Part of the reason for this failure is the way that Pakistanis define friendship. In conversations with fellow Pakistanis across the board, I am struck by our focus on the handout. It appears that we define friendship by how much money others send our way. Examples are cited of China and Saudi Arabia giving us aid free of conditions. In reality, there is no free lunch and alliances cannot be based on how actively a nation is contributing to our begging bowl. If enough aid is sent our way, no matter who the donor, conditions will be attached.
The best way around this is a two-fold strategy in which the press must play an active role to ensure that taxation issues are the front and centre of national debates. Increasing revenues is essential to our survival as a self-respecting nation. Lifestyles must commensurate with taxes paid to the national exchequer while the people must be educated in the importance of accountability of spending taxpayer money. Handouts, in the form of money or jobs in exchange for loyalty, have led to a society driven by patronage that has detrimentally affected our national psyche such that it is also what we have come to expect from the international community. We cannot expect to have friends if all we really want are benefactors.

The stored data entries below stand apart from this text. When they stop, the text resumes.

-- ==== Sys2Proof/Machine/Job.lean ====
section
/-! DEFINITION. The training job (R234–R247): roles, heartbeats, failures, digests, checkpoints, spare takeover. Messages to
other devices are `Output.jobMessage`, numbered here (log 50). -/

namespace Sys2Proof.Machine

/-! ### Ranks and nodes (R234, R244) -/

def State.jobReps (s : State) : Nat := s.obj 0x3500 5
def State.jobP (s : State) : Nat := s.obj 0x3500 0x10
def State.ownRank (s : State) : Nat := s.obj 0x3500 4
def State.ownNode (s : State) : Nat := s.obj 0x1100 3
def State.isLead (s : State) : Bool := s.obj 0x3500 2 == 1
def State.inJob (s : State) : Bool := s.obj 0x3500 2 == 1 || s.obj 0x3500 2 == 2
def State.recoveringJob (s : State) : Bool := s.obj 0x3500 0x13 == 2

/-- The node of a rank: the spare it was given, else its entry of MEMBERS. -/
def State.nodeOfRank (s : State) (r : Nat) : Nat :=
  match s.job.given.find? fun x => x.1 == r with
  | some x => x.2
  | none => s.natAt (s.obj 0x3500 6 + 2 * r) 2

/-- The rank of a node. -/
def State.rankOfNode (s : State) (n : Nat) : Option Nat := (List.range s.jobReps).find? fun r => s.nodeOfRank r == n

/-- The buddy of a rank, and its ward (R234). -/
def State.buddyOf (s : State) (r : Nat) : Nat := (r + s.obj 0x3500 9) % s.jobReps
def State.wardOf (s : State) (r : Nat) : Nat := (r + s.jobReps - s.obj 0x3500 9 % s.jobReps) % s.jobReps

/-- Tell every other member. -/
def State.tellMembers (s : State) (what arg : Nat) : State :=
  s.each ((List.range s.jobReps).filter fun r => r != s.ownRank) fun s r => s.emit (.jobMessage (s.nodeOfRank r) what arg)

/-- Set ROLE; the membership record follows (R414). -/
def State.setRole (s : State) (r : Nat) : State :=
  let s := s.setObj 0x3500 2 r
  { s with member := if r = 0 then none else if r ≤ 3 then some (BitVec.ofNat 32 (s.obj 0x3500 1), r) else s.member }

/-- An event that a rule calls for without giving its code: the code is free (log 4). -/
def State.logOpen (s : State) (unit detail : Nat) : State :=
  State.logEvent { s with freeCtr := s.freeCtr + 1 } unit (Config.openValue s.freeCtr % 65536) detail

/-- The job is HELD on this device, and the lead tells the members (R243). -/
def State.holdJob (s : State) : State :=
  let s := (if s.pstate s.jobP = 3 then s.enterHeld s.jobP 0 else s).setObj 0x3500 0x13 0
  if s.isLead then s.tellMembers 0x404 0 else s

/-! ### Failures (R235, R243, R247) -/

/-- Nodes packed 14 bits each, for a report. -/
def packNodes (l : List Nat) : Nat := (l.zipIdx).foldl (fun a x => a + x.1 * 2 ^ (14 * x.2)) 0

/-- Records of a failed rank lost with a second device: its buddy before the spare has pulled, or its ward before the ward's
stream to the spare is complete (R247). -/
def State.recordsLost (s : State) (r : Nat) : Bool :=
  s.job.failed.any fun f =>
    (s.buddyOf f.1 == r && f.1 ∉ s.job.restored) || (s.wardOf f.1 == r && r ∉ s.job.reported)

/-- The lead declares a rank failed. During recovery a second failure restarts it, or loses records. -/
def State.declareFailed (s : State) (r : Nat) : State :=
  if !s.isLead || decide (s.jobReps ≤ r) || r == s.ownRank then s
  else if !s.recoveringJob then
    if s.job.failed.any fun f => f.1 == r then s
    else { s with job := { s.job with
      failed := s.job.failed ++ [(r, s.nodeOfRank r)]
      declared := if s.job.failed.isEmpty then s.now else s.job.declared } }
  else if s.recordsLost r then s.holdJob
  else if s.job.failed.any fun f => f.1 == r then
    { s with job := { s.job with admitted := s.job.admitted.filter (· != r), restored := [] } }
  else { s with job := { s.job with failed := s.job.failed ++ [(r, s.nodeOfRank r)], restored := [] } }

/-- HEARTBEAT: this device's own is sent to the lead, or by the lead to every member; another node's is received. While pair
0 restarts heartbeats pause (R426). -/
def State.heartbeat (s : State) (n : Nat) : State :=
  if s.spDown0 || !s.inJob then s
  else if n = s.ownNode then (if s.isLead then s.tellMembers 0x405 s.ownRank else s.tellLead 0x405 s.ownRank)
  else { s with job := { s.job with missed := s.job.missed.set n 0 } }

/-- HEARTBEAT. -/
def execHeartbeat (node : NodeId) (s : State) : Host.Outcome State Fault Refusal := .next (s.heartbeat node)

/-- The deputy's rank (R234.16). -/
def State.deputyRank (s : State) (lead : Nat) : Nat :=
  if s.obj 0x3500 0x16 = 0 then (lead + 1) % s.jobReps else if lead = 0 then 1 else 0

/-- HEARTBEAT_LOSS: the lead declares the member failed; a member reports the lead to the deputy. -/
def State.heartbeatLoss (s : State) (n : Nat) : State :=
  if s.spDown0 || !s.inJob then s
  else
    let s := { s with job := { s.job with missed := s.job.missed.set n 3 } }
    match s.rankOfNode n with
    | none => s
    | some r =>
      if s.isLead then s.declareFailed r
      else if n = s.obj 0x3500 3 then s.emit (.jobMessage (s.nodeOfRank (s.deputyRank r)) 0x406 s.ownRank)
      else s

/-- HEARTBEAT_LOSS. -/
def execHeartbeatLoss (node : NodeId) (s : State) : Host.Outcome State Fault Refusal := .next (s.heartbeatLoss node)

/-- DEPUTY_TAKEOVER: the deputy that the lead does not confirm becomes the lead; the old lead is the failed node. -/
def State.deputyTakeover (s : State) (confirmed : Bool) : State :=
  match s.rankOfNode (s.obj 0x3500 3) with
  | none => s
  | some old =>
    if confirmed ∨ s.obj 0x3500 2 ≠ 2 ∨ s.deputyRank old ≠ s.ownRank then s
    else
      let s := (s.setRole 1).setObj 0x3500 3 s.ownNode
      (s.tellMembers 0x407 s.ownNode).declareFailed old

/-- DEPUTY_TAKEOVER. -/
def execDeputyTakeover (confirmed : Bool) (s : State) : Host.Outcome State Fault Refusal := .next (s.deputyTakeover confirmed)

/-- FAILURE_REPORT at the lead: a fault that a repeat would meet again holds the job; every other cause is a failed device. -/
def State.failureReport (s : State) (r : Nat) (c : FailCause) : State :=
  if !s.isLead || decide (s.jobReps ≤ r) then s
  else match c with
    | .programFault => s.holdJob
    | .updateParameter => s.holdJob
    | _ => s.declareFailed r

/-- FAILURE_REPORT. -/
def execFailureReport (rank : Nat) (cause : FailCause) (s : State) : Host.Outcome State Fault Refusal :=
  .next (s.failureReport rank cause)

/-- Retire (R244): vaults wiped, the job's partition dissolved, REST. -/
def State.retireDevice (s : State) : State :=
  let p := s.jobP
  let s := if p < 4 ∧ s.pstate p ≠ 0 then s.dissolvePart p (some .handOver) else s
  let s := s.each (List.range 4) fun s q => if s.pstate q = 3 then s.enterHeld q 0 else s
  let old := s.obj 0x2000 1
  let s := if old = 1 then s
    else (((s.wipeAll .handOver).enterRest.setObj 0x2000 1 1).setObj 0x2000 5 0).logEvent 0x41 0x0C01 (old + 256)
  { s with job := { s.job with retired := true } }

/-- RETIRE. -/
def execRetire (s : State) : Host.Outcome State Fault Refusal := .next (if s.clockRuns then s.retireDevice else s)

/-- LOCKSTEP_MISMATCH: the pair restarts, local epochs advance, requests in flight get no response; a second mismatch within
10 s retires the device (R426). Event detail: pair in [7:0], restarts in [15:8] (log 29). -/
def State.lockstep (s : State) (pair : Nat) (again : Bool) : State :=
  if !s.clockRuns then s
  else
    let s := { s with spDown0 := s.spDown0 || pair == 0, spDown1 := s.spDown1 || pair == 1, mbWaiting := none }
    let s := s.advanceFirmware.logEvent 0x40 0x0D03 (pair + (if again then 2 else 1) * 256)
    if again then s.retireDevice else s

/-- LOCKSTEP_MISMATCH. -/
def execLockstepMismatch (pair : Fin 2) (within10s : Bool) (s : State) : Host.Outcome State Fault Refusal :=
  .next (s.lockstep pair.val within10s)

/-- SP_RESTART: the pair is back. -/
def execSpRestart (pair : Fin 2) (s : State) : Host.Outcome State Fault Refusal :=
  .next { s with spDown0 := s.spDown0 && pair.val != 0, spDown1 := s.spDown1 && pair.val != 1 }

/-! ### DIGEST_REPORT (R237) -/

/-- Is the job in replicated mode: no entry of the list SHARDED? -/
def State.replicated (s : State) : Bool := (s.part s.jobP).updList.all fun u => !u.sharded

/-- The working-copy digests of every replica: a minority fails, no strict majority holds the job. -/
def State.judgeDigests (s : State) : State :=
  let l := s.job.digests
  let votes (v : BitVec 64) := (l.filter fun x => x.2.1 == v).length
  match l.find? fun x => decide (s.jobReps < 2 * votes x.2.1) with
  | none => s.holdJob
  | some x => s.each ((l.filter fun y => y.2.1 != x.2.1).map (·.1)) State.declareFailed

/-- The master digest of a repeated step must equal the one kept; a difference is logged with both values and holds the job. -/
def State.keepDigest (s : State) (r : Nat) (step : Word) (d : BitVec 64) : State :=
  if s.obj (0x3050 + s.jobP) 1 ≠ 1 then s
  else match s.job.keptDig.find? fun x => x.1 == r && x.2.1 == step with
    | none => { s with job := { s.job with keptDig := (r, step, d) :: s.job.keptDig } }
    | some x => if x.2.2 = d then s else (s.logOpen 0x40 (x.2.2.toNat + d.toNat * 2 ^ 64)).holdJob

/-- DIGEST_REPORT at the lead. -/
def State.digestReport (s : State) (r : Nat) (step : Word) (wc d : BitVec 64) : State :=
  if !s.isLead || decide (s.jobReps ≤ r) then s
  else
    let old := if s.job.digStep = step then s.job.digests.filter fun x => x.1 != r else []
    let s := State.keepDigest { s with job := { s.job with digests := old ++ [(r, wc, d)], digStep := step } } r step d
    if s.replicated && s.job.digests.length == s.jobReps then s.judgeDigests else s

/-- DIGEST_REPORT. -/
def execDigestReport (rank : Nat) (step : Word) (wc master : BitVec 64) (s : State) : Host.Outcome State Fault Refusal :=
  .next (s.digestReport rank step wc master)

/-! ### Checkpoints on the buddy (R239, R240) -/

def Job.ward (j : Job) (k : Bool) : CkSlot := if k then j.ward1 else j.ward0

/-- The WARD region, and the address of the ward's slot `k` in it. -/
def State.wardRegion (s : State) : Nat := s.obj 0x3500 0x12
def State.wardAddr (s : State) (k : Bool) : Nat :=
  let g := s.region s.wardRegion
  bulkBase + g.start + (if k then g.bytes / 2 else 0)

/-- Does a slot of `n` bytes fit? -/
def State.wardOk (s : State) (n : Nat) : Bool :=
  decide (s.wardRegion < 64) && (s.region s.wardRegion).cls == 4 && decide (64 + n ≤ (s.region s.wardRegion).bytes / 2)

/-- Store a ward slot and its header. -/
def State.setWard (s : State) (k : Bool) (x : CkSlot) : State :=
  let s := { s with job := if k then { s.job with ward1 := x } else { s.job with ward0 := x } }
  if s.wardOk x.len then s.putBytes (s.wardAddr k) (slotHeader x) else s

/-- Does the slot hold the newest complete checkpoint, or the latest job-complete one (R240, R241)? -/
def State.wardKept (s : State) (k : Bool) : Bool :=
  let x := s.job.ward k
  let y := s.job.ward (!k)
  x.st == .complete && (y.st != .complete || decide (y.step.toNat ≤ x.step.toNat) || s.job.jobDone == some x.step)

/-- BEGIN: the slot is FILLING, or the owner is refused. -/
def State.ckptBegin (s : State) (k : Bool) (x : CkSlot) : State :=
  if s.wardKept k || !s.wardOk x.len then s.emit (.ckptAnswer false x.step) else s.setWard k x

/-- BEGIN. -/
def execCkptBegin (slot : Bool) (step : Word) (jobId : Word) (rank : BitVec 14) (len : BitVec 64) (s : State) : Host.Outcome State Fault Refusal :=
  .next (s.ckptBegin slot { st := .filling, step := step, rank := rank.toNat, jobId := jobId, len := len.toNat })

/-- RECORDS: the next bytes of a FILLING slot, `off` from the slot's start. -/
def State.ckptRecords (s : State) (k : Bool) (off : Nat) (data : List Byte) : State :=
  let x := s.job.ward k
  if x.st ≠ .filling ∨ off ≠ 64 + x.got ∨ x.len < x.got + data.length ∨ !s.wardOk x.len
      ∨ !s.bulkReady (s.wardAddr k + off - bulkBase) data.length then s
  else
    let s := s.putBytes (s.wardAddr k + off) data
    let x := { x with got := x.got + data.length }
    { s with job := if k then { s.job with ward1 := x } else { s.job with ward0 := x } }

/-- RECORDS. -/
def execCkptRecords (slot : Bool) (off : Nat) (data : List Byte) (s : State) : Host.Outcome State Fault Refusal :=
  .next (s.ckptRecords slot off data)

/-- The update list of the job as it stands in memory. -/
def State.jobList (s : State) : List UpdEntry := (s.updWords s.jobP).map updEntryOf

/-- The master digest of records laid out as R239 from byte 64 of a slot, grouped by the device's own update list (log 51). -/
def State.slotDigest (s : State) (a : Nat) : BitVec 64 :=
  let l := s.jobList
  s.masterDigest l fun _ n => a + 64 + 12288 * blocksBefore l n

/-- CKPT_END: equal digests complete the slot; else it is EMPTY and the owner restreams. -/
def State.ckptEnd (s : State) (k : Bool) (d : BitVec 64) : State :=
  let x := s.job.ward k
  if x.st ≠ .filling then s
  else if x.got = x.len ∧ s.slotDigest (s.wardAddr k) = d then
    (s.setWard k { x with st := .complete, digest := d }).emit (.ckptAnswer true x.step)
  else (s.setWard k { x with st := .empty }).emit (.ckptAnswer false x.step)

/-- CKPT_END. -/
def execCkptEnd (slot : Bool) (digest : BitVec 64) (s : State) : Host.Outcome State Fault Refusal := .next (s.ckptEnd slot digest)

/-! ### Checkpoints at the owner and the lead (R240–R242) -/

/-- CHECKPOINT_STREAM: the next `n` bytes of the home slot go to the buddy: a BEGIN before the first, an END with the DIGEST
after the last. Streaming again after END is a restream after a NAK, and is counted (log 52). -/
def State.streamOut (s : State) (n : Nat) : State :=
  match s.job.stream with
  | none => s
  | some (k, m) =>
    let x := s.job.home k
    let total := 64 + x.len
    if n = 0 ∨ s.suspended 3 ∨ !s.homeOk k then s
    else
      let s := if m = 0 then s.count 0x3520 5 32 1 else s
      let m := if m = 0 then total else m
      let off := total - m
      let n := min n m
      let buddy := s.nodeOfRank (s.buddyOf s.ownRank)
      let s := if off = 0 then s.emit (.jobMessage buddy 0x503 x.step.toNat) else s
      let s := (s.countBulk 1 (s.homeAddr k + off) n).emit (.ckptBytes k off (s.bytesAt (s.homeAddr k + off) n))
      let s := State.setObj { s with job := { s.job with stream := some (k, m - n) } } 0x3520 4 ((off + n) / 65536)
      if m = n then s.emit (.jobMessage buddy 0x502 x.digest.toNat) else s

/-- CHECKPOINT_STREAM. -/
def execCheckpointStream (n : Nat) (s : State) : Host.Outcome State Fault Refusal := .next (s.streamOut n)

/-- The latest job-complete checkpoint is known. -/
def State.setCkptStep (s : State) (step : Word) : State :=
  State.setObj { s with job := { s.job with jobDone := some step } } 0x3500 0x14 step.toNat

Second, we must outgrow our sovereignty complex. Pakistan was created in 1947. The independence movement was successful and it’s over. This is not the time for chest-thumping rhetoric. Let’s get real. With a bomb blast a day, sometimes more, Pakistan really does need all the help it can get. This means acknowledging that we have a problem with extremism instead of looking for scapegoats. In order to combat this, it is an ironic reality that we need to cautiously partner with the US in a well thought-out alliance, as our government and army appear to have realised. But we cannot be myopic and believe that the US is interested in solving all our problems or that if the US were to leave the region all our problems would be solved. While managing our difficult alliance with the US, we must also actively plead our case elsewhere, including the Organisation of Islamic Conference.
The OIC, a body historically known for inaction rather than action, has recently had an interesting and promising development — its first ever democratic election for the office of Secretary General. Dr Ekmeleddin Ihsanoglu, elected as the first Turk to head the OIC, in a recent interview, asked with concern, “Who is helping Pakistan?”
Pakistan must work with Muslim countries in addition to the west in order to solve its extremist problem. So I hope that the next time Prime Minister Erdogan travels to Pakistan, our press will pay him at least half as much attention as they did Ms Clinton. His thoughts on maintaining a balance between Islam as a personal religion and secular political expression would have had Jinnah nodding in agreement. His ideas on civil-military relations and the struggle for democracy in light of Turkey’s historical experience would be instructive to Pakistanis, who would be able to relate more to his than to Ms Clinton’s experiences.